Collection entries:
______________________________
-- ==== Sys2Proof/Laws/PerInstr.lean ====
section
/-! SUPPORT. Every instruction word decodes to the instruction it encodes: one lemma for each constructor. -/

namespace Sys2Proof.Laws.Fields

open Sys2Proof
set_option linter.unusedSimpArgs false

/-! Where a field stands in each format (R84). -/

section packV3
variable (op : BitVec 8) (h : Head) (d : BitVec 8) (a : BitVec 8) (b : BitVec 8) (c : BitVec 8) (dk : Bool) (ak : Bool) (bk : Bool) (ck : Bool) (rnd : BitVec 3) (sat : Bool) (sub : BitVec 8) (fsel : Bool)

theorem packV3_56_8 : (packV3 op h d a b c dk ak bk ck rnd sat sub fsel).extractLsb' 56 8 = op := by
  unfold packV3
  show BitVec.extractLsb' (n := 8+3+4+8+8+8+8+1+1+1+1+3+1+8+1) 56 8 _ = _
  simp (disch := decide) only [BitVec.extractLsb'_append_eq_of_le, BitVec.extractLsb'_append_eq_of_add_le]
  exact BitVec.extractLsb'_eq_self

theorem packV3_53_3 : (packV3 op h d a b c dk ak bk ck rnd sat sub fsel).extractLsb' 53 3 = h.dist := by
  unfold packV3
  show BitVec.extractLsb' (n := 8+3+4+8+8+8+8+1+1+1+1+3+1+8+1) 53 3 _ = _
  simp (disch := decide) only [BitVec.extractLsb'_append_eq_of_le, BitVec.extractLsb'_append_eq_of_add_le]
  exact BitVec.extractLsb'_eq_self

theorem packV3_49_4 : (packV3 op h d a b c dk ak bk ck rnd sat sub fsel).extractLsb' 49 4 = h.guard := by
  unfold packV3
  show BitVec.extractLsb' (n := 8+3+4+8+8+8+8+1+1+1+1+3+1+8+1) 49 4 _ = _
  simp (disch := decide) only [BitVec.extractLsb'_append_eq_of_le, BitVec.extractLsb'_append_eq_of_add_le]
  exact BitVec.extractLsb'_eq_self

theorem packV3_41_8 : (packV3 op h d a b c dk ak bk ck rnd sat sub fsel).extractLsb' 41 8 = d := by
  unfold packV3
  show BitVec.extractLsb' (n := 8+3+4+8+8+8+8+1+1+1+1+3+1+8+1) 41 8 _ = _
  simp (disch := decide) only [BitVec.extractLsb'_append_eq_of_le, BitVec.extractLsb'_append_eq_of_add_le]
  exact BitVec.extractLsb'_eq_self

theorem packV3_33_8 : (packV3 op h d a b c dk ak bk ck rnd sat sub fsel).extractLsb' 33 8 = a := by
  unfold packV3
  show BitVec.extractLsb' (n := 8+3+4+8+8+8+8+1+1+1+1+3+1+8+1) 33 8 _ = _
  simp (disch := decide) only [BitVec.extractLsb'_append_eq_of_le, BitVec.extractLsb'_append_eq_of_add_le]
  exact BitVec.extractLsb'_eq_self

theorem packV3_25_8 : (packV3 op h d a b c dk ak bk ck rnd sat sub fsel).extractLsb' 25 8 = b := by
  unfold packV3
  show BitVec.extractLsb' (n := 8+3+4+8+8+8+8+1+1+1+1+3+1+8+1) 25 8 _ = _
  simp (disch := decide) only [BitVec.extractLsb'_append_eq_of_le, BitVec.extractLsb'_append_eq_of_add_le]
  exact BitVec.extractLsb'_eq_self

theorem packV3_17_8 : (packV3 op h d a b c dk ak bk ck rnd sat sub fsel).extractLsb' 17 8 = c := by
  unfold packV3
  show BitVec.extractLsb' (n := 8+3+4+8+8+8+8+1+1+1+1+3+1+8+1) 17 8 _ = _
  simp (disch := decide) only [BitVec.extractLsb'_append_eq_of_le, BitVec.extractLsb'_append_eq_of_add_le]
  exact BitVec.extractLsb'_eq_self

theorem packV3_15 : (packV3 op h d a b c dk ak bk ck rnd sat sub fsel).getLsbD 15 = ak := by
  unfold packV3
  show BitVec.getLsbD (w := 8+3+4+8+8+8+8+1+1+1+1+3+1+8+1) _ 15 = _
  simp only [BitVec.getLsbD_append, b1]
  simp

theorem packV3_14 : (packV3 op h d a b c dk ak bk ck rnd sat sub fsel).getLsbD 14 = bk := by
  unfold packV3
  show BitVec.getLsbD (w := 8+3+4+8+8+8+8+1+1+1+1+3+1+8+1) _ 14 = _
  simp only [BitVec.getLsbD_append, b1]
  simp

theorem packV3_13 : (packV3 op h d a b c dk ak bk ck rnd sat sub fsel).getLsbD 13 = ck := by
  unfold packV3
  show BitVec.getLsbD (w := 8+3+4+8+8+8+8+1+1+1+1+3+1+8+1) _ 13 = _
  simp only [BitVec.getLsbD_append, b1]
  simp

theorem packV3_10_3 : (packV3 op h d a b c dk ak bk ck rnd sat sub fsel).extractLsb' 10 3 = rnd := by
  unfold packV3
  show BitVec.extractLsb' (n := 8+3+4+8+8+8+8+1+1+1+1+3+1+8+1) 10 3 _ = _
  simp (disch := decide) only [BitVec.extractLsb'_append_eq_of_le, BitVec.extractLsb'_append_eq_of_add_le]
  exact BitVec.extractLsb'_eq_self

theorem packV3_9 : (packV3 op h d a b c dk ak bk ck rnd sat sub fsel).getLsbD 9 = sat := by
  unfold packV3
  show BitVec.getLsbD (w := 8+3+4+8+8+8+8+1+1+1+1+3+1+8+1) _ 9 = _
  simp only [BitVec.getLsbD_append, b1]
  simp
______________________________
Work instructions: Work through the records line by line and tally those with the word "show". Report only the total.

Task response: 12